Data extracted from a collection
══════

/-- SPOIL from the terminal of a station that takes records, for a ticket QUEUED or ON_LINE there: when its generation is below 2, an entry is
free and the stock covers its quantity, it is freed and a rush copy of the next generation stands in its group's list; otherwise it is
DEAD in its slot and its group is escalated with the cause.  The copy's draw queues STOCK_LOW and STOCK_OUT (EMPTIED) as it crosses, a draw
refused STOCK_OUT (SHORT), and a failure GROUP_ESCALATED behind that.  The whole of it, in the order of R111: DONE, the ticket leaving its
place, the queue head moving up with LINE, the remake with its offer, GROUP_UP of an ASSEMBLING group, and the drain of a queue departure;
the other groups stay as they are, and so do the tickets that none of this moves (R11 to R13, R86, R97, R98, R110, R111, R115, R152 to R154).
That the copy takes its number while the spoiled ticket still holds its own is the model's reading (log 15). -/
def Obligations.SpoilIsRemadeOrEscalated : Prop :=
  ∀ (x : Nat) (n : Number) (tk : Ticket) (gr : Group) (s : State), Coherent s → x ≤ 23 → (station s x).config ≠ none →
    (station s x).line.presence = .present → ticket? s n.toNat = some tk → tk.station = x →
    tk.state = .queued ∨ (tk.state = .onLine ∧ tk.position ≠ none) → group? s tk.group = some gr → n.toNat ∈ gr.tickets →
    ∃ t, exec (.spoil x n) s = .next t ∧ t.clock = s.clock ∧ t.waves = s.waves ∧ t.calendar = s.calendar
      ∧ (tk.generation < 2 → 0 < s.ticketPool.free → ¬Short s tk.component tk.quantity →
          (∃ m copy, ticket? s m = none ∧ (∀ l < m, ticket? s l ≠ none) ∧ ticket? t m = some copy
            ∧ copy.generation = tk.generation + 1 ∧ copy.rush = true ∧ copy.component = tk.component
            ∧ copy.quantity = tk.quantity ∧ copy.wave = tk.wave ∧ copy.group = tk.group ∧ copy.goTime = tk.goTime
            ∧ copy.homeStation = tk.homeStation ∧ copy.seq = s.link.seq
            ∧ (copy.state = .queued ∨ copy.state = .onLine ∨ copy.state = .blocked)
            ∧ ticket? t n.toNat = none
            ∧ group? t tk.group = some { gr with tickets := gr.tickets.map fun o => if o = n.toNat then m else o }
            ∧ stockOf t tk.component = (stockOf s tk.component).map fun k => k - tk.quantity)
          ∧ t.link = (settle (noticedAll
              ((s.components.get? tk.component).toList.flatMap fun r => r.stock.toList.flatMap fun k =>
                drawNotices tk.component tk.quantity k r.lowLevel)
              { s with link := { s.link with
                  seq := if s.link.seq < 4294967295 then s.link.seq + 1 else s.link.seq } })).link)
      ∧ (2 ≤ tk.generation ∨ s.ticketPool.free = 0 ∨ Short s tk.component tk.quantity →
          let cause : EscalationCause :=
            if 2 ≤ tk.generation then .generation else if s.ticketPool.free = 0 then .noTickets else .noStock
          ticket? t n.toNat = some { tk with state := .dead, position := none }
            ∧ t.components = s.components
            ∧ group? t tk.group = some { gr with escalated := true, escalationCause := some cause }
            ∧ t.link = (settle (noticedAll
                ((if cause = .noStock then
                    (stockOf s tk.component).toList.map fun k => .stockOut tk.component .short k tk.quantity
                  else [])
                  ++ [.groupEscalated tk.group tk.wave tk.table n.toNat tk.component cause .spoil]) s)).link)
      ∧ (∀ h, h ≠ tk.group → group? t h = group? s h)
      ∧ (Sound s → LinesSound s → ∃ (r u v w z : State) (made : Bool) (gr' : Group),
          r = { s with tickets := r.tickets }
          ∧ (∀ m, ticket? r m =
              if m = n.toNat then some { tk with state := .dead, position := none } else ticket? s m)
          ∧ LeavesPlace (.doneTicket n.toNat) n.toNat tk r u
          ∧ Remakes .spoil n.toNat made u v
          ∧ group? v tk.group = some gr'
          ∧ w = { v with
            passLine :=
              if gr.state = .assembling then produced (groupShown v tk.group gr') v.passLine else v.passLine }
          ∧ (if Departs tk s then Drains x w z else z = w)
          ∧ t = settle z)

/-- A READY or SPOIL that applies to no ticket of a listening station, and a PICKED or REFIRE that applies to no group of a PRESENT pass terminal,
is answered STALE and changes nothing else; a REFIRE whose copy draw is refused is answered STALE too, and queues STOCK_OUT (SHORT) (R13, R116,
R158, R160, R165). -/
def Obligations.RecordsThatDoNotApplyAreStale : Prop :=
  (∀ (x : Nat) (n : Number) (s : State), x ≤ 23 → (station s x).config ≠ none → (station s x).line.presence = .present →
    HostSettled s → (∀ tk, ticket? s n.toNat = some tk → tk.station ≠ x ∨ (tk.state ≠ .queued ∧ tk.state ≠ .onLine)) →
    exec (.ready x n) s = .next (sendRecord (.station x) (.stale n.toNat 0xB0#8) s)
      ∧ exec (.spoil x n) s = .next (sendRecord (.station x) (.stale n.toNat 0xB1#8) s))
  ∧ (∀ (g : Number) (s : State), s.passLine.presence = .present → HostSettled s →
    (∀ gr, group? s g.toNat = some gr → gr.state ≠ .complete) →
    exec (.picked g) s = .next (sendRecord .pass (.passStale 0xE0#8 g.toNat none) s))
  ∧ (∀ (g n : Number) (s : State), s.passLine.presence = .present → HostSettled s →
    (∀ gr tk, group? s g.toNat = some gr → n.toNat ∈ gr.tickets → ticket? s n.toNat = some tk →
      (tk.state ≠ .ready ∧ tk.state ≠ .dead) ∨ 2 < tk.generation ∨ s.ticketPool.free = 0) →
    exec (.passRefire g n) s = .next (sendRecord .pass (.passStale 0xE1#8 g.toNat (some n.toNat)) s))
  ∧ ∀ (g n : Number) (gr : Group) (tk : Ticket) (k : Nat) (s : State), s.passLine.presence = .present →
    group? s g.toNat = some gr → n.toNat ∈ gr.tickets → ticket? s n.toNat = some tk → tk.state = .ready ∨ tk.state = .dead →
    tk.generation ≤ 2 → 0 < s.ticketPool.free → stockOf s tk.component = some k → k < tk.quantity →
    exec (.passRefire g n) s = .next (settle (pushNotice (.stockOut tk.component .short k tk.quantity)
      (sendRecord .pass (.passStale 0xE1#8 g.toNat (some n.toNat)) s)))

/-- A record produced for a terminal, of whatever kind, joins the line output queue behind what waits; at an idle transmitter it is begun; a queue
of 32 overflows into a refresh; while a refresh is pending it is not queued; and nothing is taken or sent while the terminal is ABSENT.
Said of any record at a sound line, and of the STALE that answers a READY or SPOIL at a station and a PICKED at the pass (R116, R121 to R123,
R165, R166). -/
def Obligations.LineQueueTakesOrOverflows : Prop :=
  (∀ (l : LineId) (r : LineRecord) (s : State), LineSound (lineOf s l) → sendRecord l r s = updLine l (produced r) s)
  ∧ (∀ (x : Nat) (n : Number) (s : State), x ≤ 23 → (station s x).config ≠ none → HostSettled s →
      LineSound (station s x).line →
      (∀ tk, ticket? s n.toNat = some tk → tk.station ≠ x ∨ (tk.state ≠ .queued ∧ tk.state ≠ .onLine)) →
      exec (.ready x n) s = .next (updLine (.station x) (produced (.stale n.toNat 0xB0#8)) s)
        ∧ exec (.spoil x n) s = .next (updLine (.station x) (produced (.stale n.toNat 0xB1#8)) s))
  ∧ ∀ (g : Number) (s : State), HostSettled s → (∀ gr, group? s g.toNat = some gr → gr.state ≠ .complete) →
    let stale := LineRecord.passStale 0xE0#8 g.toNat none
    (s.passLine.presence = .absent → exec (.picked g) s = .next s)
    ∧ (s.passLine.presence = .present → s.passLine.refreshPending = true → exec (.picked g) s = .next s)
    ∧ (s.passLine.presence = .present → s.passLine.refreshPending = false →
        (s.passLine.tx = .idle → s.passLine.queue = [] →
          exec (.picked g) s = .next { s with passLine := { s.passLine with tx := .sending stale } })
        ∧ (s.passLine.tx ≠ .idle → s.passLine.queue.length < 32 →
          exec (.picked g) s = .next { s with passLine := { s.passLine with queue := s.passLine.queue ++ [stale] } })
        ∧ (s.passLine.tx ≠ .idle → 32 ≤ s.passLine.queue.length →
          exec (.picked g) s = .next { s with passLine := { s.passLine with queue := [], refreshPending := true } }))

/-- RESYNC at a line that takes records asks for a refresh: the queue is cleared, and the run is begun at once at an idle transmitter or waits for
the end of what is being sent; nothing else changes.  A station's run is STATION, SHOW and LINE of each position taken, and SHOW of each
QUEUED ticket; the pass's is PASS, each GROUP_UP and each GO (R120, R122, R164 to R166). -/
def Obligations.ResyncAsksForARefresh : Prop :=
  (∀ (x : Nat) (c : StationConfig) (s : State), s.stations.length = 24 → x ≤ 23 → (station s x).config = some c →
    (station s x).line.presence = .present →
    exec (.resync x) s = .next
      { s with stations := s.stations.modify x fun st =>
          { st with line :=
              if st.line.tx = .idle then
                { st.line with queue := [], refreshPending := false, tx := .refreshing (stationRefresh s x c) }
              else { st.line with queue := [], refreshPending := true } } })
  ∧ ∀ s : State, s.passLine.presence = .present →
    exec .passResync s = .next
      { s with passLine :=
          if s.passLine.tx = .idle then
            { s.passLine with queue := [], refreshPending := false, tx := .refreshing (passRefresh s) }
          else { s.passLine with queue := [], refreshPending := true } }

/-- A frame that arrives whole on a line with a wrong check byte, a kind that is not one of the line's, a body that does not fit its kind, or at
an undefined station or an ABSENT terminal, is discarded: nothing changes.  So too the records themselves: READY, SPOIL and RESYNC at an
undefined station or an ABSENT terminal, and PICKED, REFIRE and RESYNC at an ABSENT pass terminal, whatever they name (R112, R119, R165). -/
def Obligations.LinesDiscardWhatTheyDoNotTake : Prop :=
  (∀ (l : LineId) (f : Frame) (s : State), l.inPart = true → HostSettled s → (lineOf s l).receiver = .hunting →
    f.body.length ≤ 248 →
    (∀ length : Byte, length.toNat < 2 ∨ 250 < length.toNat →
      exec (.lineFrameDiscard l [0xC3#8, length]) s = .next s)
    ∧ (∀ check : Byte, byteSum f.covered + check ≠ 0#8 →
      exec (.lineFrameDiscard l (0xC3#8 :: (f.covered ++ [check]))) s = .next s)
    ∧ ((match l with
        | .station x => (f.kind ≠ 0xB0#8 ∧ f.kind ≠ 0xB1#8 ∧ f.kind ≠ 0xB2#8)
            ∨ ((f.kind = 0xB0#8 ∨ f.kind = 0xB1#8) ∧ f.body.length ≠ 2) ∨ (f.kind = 0xB2#8 ∧ f.body ≠ [])
            ∨ (station s x).config = none ∨ (station s x).line.presence = .absent
        | .pass => (f.kind ≠ 0xE0#8 ∧ f.kind ≠ 0xE1#8 ∧ f.kind ≠ 0xE2#8) ∨ (f.kind = 0xE0#8 ∧ f.body.length ≠ 2)
            ∨ (f.kind = 0xE1#8 ∧ f.body.length ≠ 4) ∨ (f.kind = 0xE2#8 ∧ f.body ≠ [])
            ∨ s.passLine.presence = .absent) →
      exec (.lineFrameDiscard l f.bytes) s = .next s))
  ∧ (∀ (x : Nat) (n : Number) (s : State), x ≤ 23 → HostSettled s →
      (station s x).config = none ∨ (station s x).line.presence = .absent →
      exec (.ready x n) s = .next s ∧ exec (.spoil x n) s = .next s ∧ exec (.resync x) s = .next s)
  ∧ ∀ (g n : Number) (s : State), HostSettled s → s.passLine.presence = .absent →
      exec (.picked g) s = .next s ∧ exec (.passRefire g n) s = .next s ∧ exec .passResync s = .next s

══════

• [Task to carry out]: In the answer, give the lines from the first line of the data through the line with "the other groups", exactly as they appear and with no additions.

• [Exercise solution]:
/-- SPOIL from the terminal of a station that takes records, for a ticket QUEUED or ON_LINE there: when its generation is below 2, an entry is
free and the stock covers its quantity, it is freed and a rush copy of the next generation stands in its group's list; otherwise it is
DEAD in its slot and its group is escalated with the cause.  The copy's draw queues STOCK_LOW and STOCK_OUT (EMPTIED) as it crosses, a draw
refused STOCK_OUT (SHORT), and a failure GROUP_ESCALATED behind that.  The whole of it, in the order of R111: DONE, the ticket leaving its
place, the queue head moving up with LINE, the remake with its offer, GROUP_UP of an ASSEMBLING group, and the drain of a queue departure;
the other groups stay as they are, and so do the tickets that none of this moves (R11 to R13, R86, R97, R98, R110, R111, R115, R152 to R154).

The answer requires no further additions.